## [BRIEF]
The output must be the data, printed exactly as written.

╭─ EXERCISE DATA

theorem trapBody_stored (c : Fin 64) {s : State} (w : IWord) (hs : s.stored) : (trapBody c s w).stored := by
  unfold trapBody
  try dsimp only
  with_reducible repeat' first
    | assumption | (simp only [stored_mk, kept_fold, cstored_mk, keptC_fold]) | apply stored_ite | apply cstored_ite | apply setCl_stored
    | apply cl_stored | split

theorem sigBody_stored (c : Fin 64) {s : State} (w : IWord) (hs : s.stored) : (sigBody c s w).stored := by
  unfold sigBody
  try dsimp only
  with_reducible repeat' first
    | assumption | (simp only [stored_mk, kept_fold, cstored_mk, keptC_fold]) | apply stored_ite | apply cstored_ite
    | apply stopHere_stored | apply advanceWord_stored | apply setCl_stored | apply cl_stored | split

theorem applySig_stored {s : State} (src : Fin 64) (tgt : Fin 64) (g : SigOut) (hs : s.stored) : (applySig s src tgt g).stored := by
  unfold applySig
  try dsimp only
  with_reducible repeat' first
    | assumption | (simp only [stored_mk, kept_fold, cstored_mk, keptC_fold]) | apply stored_ite | apply cstored_ite | apply clLog_stored
    | apply setCl_stored | apply cl_stored | split

theorem ackSig_stored {s : State} (src : Fin 64) (tgt : Fin 64) (seq : Nat) (hs : s.stored) : (ackSig s src tgt seq).stored := by
  unfold ackSig
  try dsimp only
  with_reducible repeat' first
    | assumption | intro _ | (simp only [stored_mk, kept_fold, cstored_mk, keptC_fold]) | apply settleSeq_stored | apply setCl_stored
    | apply cl_stored

theorem deliverSig_stored {s : State} (src : Fin 64) (tgt : Fin 64) (seq : Nat) (ackLost : Bool) (hs : s.stored) :
    (deliverSig s src tgt seq ackLost).stored := by
  unfold deliverSig
  try dsimp only
  with_reducible repeat' first
    | assumption | intro _ | apply stored_ite | apply applySig_stored | apply ackSig_stored | apply setCl_stored | apply cl_stored | split

theorem wakeLate_stored {s : State} (c : Fin 64) (step : Nat) (hs : s.stored) : (wakeLate s c step).stored := by
  unfold wakeLate
  try dsimp only
  with_reducible repeat' first
    | assumption | apply stored_ite | apply logEv_stored | apply wantCl_stored | split

theorem waitBody_stored (c : Fin 64) {s : State} (w : IWord) (hs : s.stored) : (waitBody c s w).stored := by
  unfold waitBody
  try dsimp only
  with_reducible repeat' first
    | assumption | (simp only [stored_mk, kept_fold, cstored_mk, keptC_fold]) | apply stored_ite | apply cstored_ite
    | apply stopHere_stored | apply advanceWord_stored | apply setCl_stored | apply cl_stored | split

theorem releaseBar_stored {s : State} (p : Fin 8) (b : Nat) (hs : s.stored) : (releaseBar s p b).stored := by
  unfold releaseBar
  try dsimp only
  with_reducible repeat' first
    | assumption | intro _ | (simp only [stored_mk, kept_fold, cstored_mk, keptC_fold]) | apply stored_ite | apply cstored_ite
    | apply stepWord_stored | apply setCl_stored | apply cl_stored | apply foldl_keeps (P := State.stored) | split

theorem barBody_stored (c : Fin 64) {s : State} (w : IWord) (hs : s.stored) : (barBody c s w).stored := by
  unfold barBody
  try dsimp only
  with_reducible repeat' first
    | assumption | intro _ | (simp only [stored_mk, kept_fold, cstored_mk, keptC_fold]) | apply stored_ite | apply cstored_ite
    | apply stopHere_stored | apply releaseBar_stored | apply setCl_stored | apply cl_stored | split

theorem flushBody_stored (c : Fin 64) {s : State} (w : IWord) (hs : s.stored) : (flushBody c s w).stored := by
  unfold flushBody
  try dsimp only
  with_reducible repeat' first
    | assumption | intro _ | (simp only [stored_mk, kept_fold, cstored_mk, keptC_fold]) | apply stored_ite | apply cstored_ite
    | apply stopHere_stored | apply afterUnit_stored | apply advanceWord_stored | apply setCl_stored | apply cl_stored | split

theorem seqCtrl_stored {s : State} (who : Requester) (c : Fin 64) (f : State → State) (hs : s.stored) (hf : ∀ y : State, y.stored → (f y).stored) :
    (seqCtrl s who c f).stored := by
  unfold seqCtrl
  split
  · exact hf s hs
  · exact hs

theorem seqRelease_stored {s : State} (c : Fin 64) (hs : s.stored) : (seqRelease s c).stored := by
  unfold seqRelease
  try dsimp only
  with_reducible repeat' first
    | assumption | (simp only [stored_mk, kept_fold, cstored_mk, keptC_fold]) | apply stored_ite | apply cstored_ite
    | apply releaseHeld_stored | apply setCl_stored | apply cl_stored | split

theorem seqTrapDone_stored {s : State} (c : Fin 64) (hs : s.stored) : (seqTrapDone s c).stored := by
  unfold seqTrapDone
  try dsimp only
  with_reducible repeat' first
    | assumption | (simp only [stored_mk, kept_fold, cstored_mk, keptC_fold]) | apply stored_ite | apply cstored_ite
    | apply stepWord_stored | apply setCl_stored | apply cl_stored | split

theorem seqClrStop_stored {s : State} (c : Fin 64) (hs : s.stored) : (seqClrStop s c).stored := by
  unfold seqClrStop
  try dsimp only
  with_reducible repeat' first
    | assumption | (simp only [stored_mk, kept_fold, cstored_mk, keptC_fold]) | apply stored_ite | apply cstored_ite | apply setCl_stored
    | apply cl_stored | split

╰─

## [RESPONSE TO THIS TASK]
theorem trapBody_stored (c : Fin 64) {s : State} (w : IWord) (hs : s.stored) : (trapBody c s w).stored := by
  unfold trapBody
  try dsimp only
  with_reducible repeat' first
    | assumption | (simp only [stored_mk, kept_fold, cstored_mk, keptC_fold]) | apply stored_ite | apply cstored_ite | apply setCl_stored
    | apply cl_stored | split

theorem sigBody_stored (c : Fin 64) {s : State} (w : IWord) (hs : s.stored) : (sigBody c s w).stored := by
  unfold sigBody
  try dsimp only
  with_reducible repeat' first
    | assumption | (simp only [stored_mk, kept_fold, cstored_mk, keptC_fold]) | apply stored_ite | apply cstored_ite
    | apply stopHere_stored | apply advanceWord_stored | apply setCl_stored | apply cl_stored | split

theorem applySig_stored {s : State} (src : Fin 64) (tgt : Fin 64) (g : SigOut) (hs : s.stored) : (applySig s src tgt g).stored := by
  unfold applySig
  try dsimp only
  with_reducible repeat' first
    | assumption | (simp only [stored_mk, kept_fold, cstored_mk, keptC_fold]) | apply stored_ite | apply cstored_ite | apply clLog_stored
    | apply setCl_stored | apply cl_stored | split

theorem ackSig_stored {s : State} (src : Fin 64) (tgt : Fin 64) (seq : Nat) (hs : s.stored) : (ackSig s src tgt seq).stored := by
  unfold ackSig
  try dsimp only
  with_reducible repeat' first
    | assumption | intro _ | (simp only [stored_mk, kept_fold, cstored_mk, keptC_fold]) | apply settleSeq_stored | apply setCl_stored
    | apply cl_stored

theorem deliverSig_stored {s : State} (src : Fin 64) (tgt : Fin 64) (seq : Nat) (ackLost : Bool) (hs : s.stored) :
    (deliverSig s src tgt seq ackLost).stored := by
  unfold deliverSig
  try dsimp only
  with_reducible repeat' first
    | assumption | intro _ | apply stored_ite | apply applySig_stored | apply ackSig_stored | apply setCl_stored | apply cl_stored | split

theorem wakeLate_stored {s : State} (c : Fin 64) (step : Nat) (hs : s.stored) : (wakeLate s c step).stored := by
  unfold wakeLate
  try dsimp only
  with_reducible repeat' first
    | assumption | apply stored_ite | apply logEv_stored | apply wantCl_stored | split

theorem waitBody_stored (c : Fin 64) {s : State} (w : IWord) (hs : s.stored) : (waitBody c s w).stored := by
  unfold waitBody
  try dsimp only
  with_reducible repeat' first
    | assumption | (simp only [stored_mk, kept_fold, cstored_mk, keptC_fold]) | apply stored_ite | apply cstored_ite
    | apply stopHere_stored | apply advanceWord_stored | apply setCl_stored | apply cl_stored | split

theorem releaseBar_stored {s : State} (p : Fin 8) (b : Nat) (hs : s.stored) : (releaseBar s p b).stored := by
  unfold releaseBar
  try dsimp only
  with_reducible repeat' first
    | assumption | intro _ | (simp only [stored_mk, kept_fold, cstored_mk, keptC_fold]) | apply stored_ite | apply cstored_ite
    | apply stepWord_stored | apply setCl_stored | apply cl_stored | apply foldl_keeps (P := State.stored) | split

theorem barBody_stored (c : Fin 64) {s : State} (w : IWord) (hs : s.stored) : (barBody c s w).stored := by
  unfold barBody
  try dsimp only
  with_reducible repeat' first
    | assumption | intro _ | (simp only [stored_mk, kept_fold, cstored_mk, keptC_fold]) | apply stored_ite | apply cstored_ite
    | apply stopHere_stored | apply releaseBar_stored | apply setCl_stored | apply cl_stored | split

theorem flushBody_stored (c : Fin 64) {s : State} (w : IWord) (hs : s.stored) : (flushBody c s w).stored := by
  unfold flushBody
  try dsimp only
  with_reducible repeat' first
    | assumption | intro _ | (simp only [stored_mk, kept_fold, cstored_mk, keptC_fold]) | apply stored_ite | apply cstored_ite
    | apply stopHere_stored | apply afterUnit_stored | apply advanceWord_stored | apply setCl_stored | apply cl_stored | split

theorem seqCtrl_stored {s : State} (who : Requester) (c : Fin 64) (f : State → State) (hs : s.stored) (hf : ∀ y : State, y.stored → (f y).stored) :
    (seqCtrl s who c f).stored := by
  unfold seqCtrl
  split
  · exact hf s hs
  · exact hs

theorem seqRelease_stored {s : State} (c : Fin 64) (hs : s.stored) : (seqRelease s c).stored := by
  unfold seqRelease
  try dsimp only
  with_reducible repeat' first
    | assumption | (simp only [stored_mk, kept_fold, cstored_mk, keptC_fold]) | apply stored_ite | apply cstored_ite
    | apply releaseHeld_stored | apply setCl_stored | apply cl_stored | split

theorem seqTrapDone_stored {s : State} (c : Fin 64) (hs : s.stored) : (seqTrapDone s c).stored := by
  unfold seqTrapDone
  try dsimp only
  with_reducible repeat' first
    | assumption | (simp only [stored_mk, kept_fold, cstored_mk, keptC_fold]) | apply stored_ite | apply cstored_ite
    | apply stepWord_stored | apply setCl_stored | apply cl_stored | split

theorem seqClrStop_stored {s : State} (c : Fin 64) (hs : s.stored) : (seqClrStop s c).stored := by
  unfold seqClrStop
  try dsimp only
  with_reducible repeat' first
    | assumption | (simp only [stored_mk, kept_fold, cstored_mk, keptC_fold]) | apply stored_ite | apply cstored_ite | apply setCl_stored
    | apply cl_stored | split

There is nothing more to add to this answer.